Si diceva sangue e analizziamo perché questo elemento è così fondamentale in questo episodio. Iniziamo col dire che la nostra povera Falchetta se la vede proprio male e solo Atom, riducendosi tanto da diventare piccolo come un globulo rosso, è in grado di entrare nelle arterie di Kendra nel suo sangue appunto per liberarlo dai frammenti di lama sacra che la stanno uccidendo.
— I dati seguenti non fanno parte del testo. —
-- ==== Sys2Proof/Machine/Dispatch.lean ====
section
/-! DEFINITION. The dispatch: one arm per command, each a direct call of its meaning. -/

namespace Sys2Proof.Machine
L’occasione è anche un confronto generazionale fra geni. Ray, sempre in preda a molte insicurezze e paure, e il Professor Stein, che sa mettere da parte a volte la sua mente scientifica per un approccio più umano che noi tutti apprezziamo specie in questo frangente. Ray teme sempre di non poter essere di aiuto, ricorda l’impotenza con la quale ha visto la donna che amava morire e questo è un po’ il senso di debolezza e paura che lo pervade anche quando sta dietro l’armatura di Atom.
Di sete di sangue è pervasa Sara Lance. Una sete che la porta a essere un’assassina pressoché perfetta, una macchina di morte che trova pace solo nutrendosi dell’energia che strappa ai suoi defunti nemici. Lei stessa si definisce un mostro incapace di regole e che l’acqua di Lazzaro le ha lasciato un pesante fardello.
Mi è piaciuto il confronto dialettico tra Rip Hunter e Sara. Rip crede di essere più mostro di lei perché non è stato in grado, avendone l’occasione, di uccidere Vandal, lui il vero essere spregevole in quanto incapace di fare l’unica cosa che contava. Due anime in qualche modo dannate dalla sete di morte l’una e dalla sete di vendetta l’altra e non è che una mera soddisfazione per il nostro signore del tempo vedere scorrere il sangue di Vandal, una piccola e purtroppo inutile ricompensa dopo millenni.
La parte migliore dell’episodio però ce la riserva sicuramente Captain Cold/Leo Snart e con lui si parla davvero di legami di sangue. Rubare uno smeraldo prima che lo faccia il padre per evitargli la galera e le botte successive a lei e alla sorella rendono il furto quasi una missione umanitaria.
Lo sappiamo, lui è un cattivo il cui unico scopo nella vita è svaligiare banche in compagnia di Heat Wave, ma noi sappiamo che in fondo esiste un’anima, un cuore. Altrimenti non si spiega questa ferma volontà di mutare il corso degli eventi, non solo per se stesso ma per tutta la sua famiglia, nella speranza che questo atto lo cambi, cambi il suo passato quel tanto che basta a rendere suo padre e se stesso persone migliori.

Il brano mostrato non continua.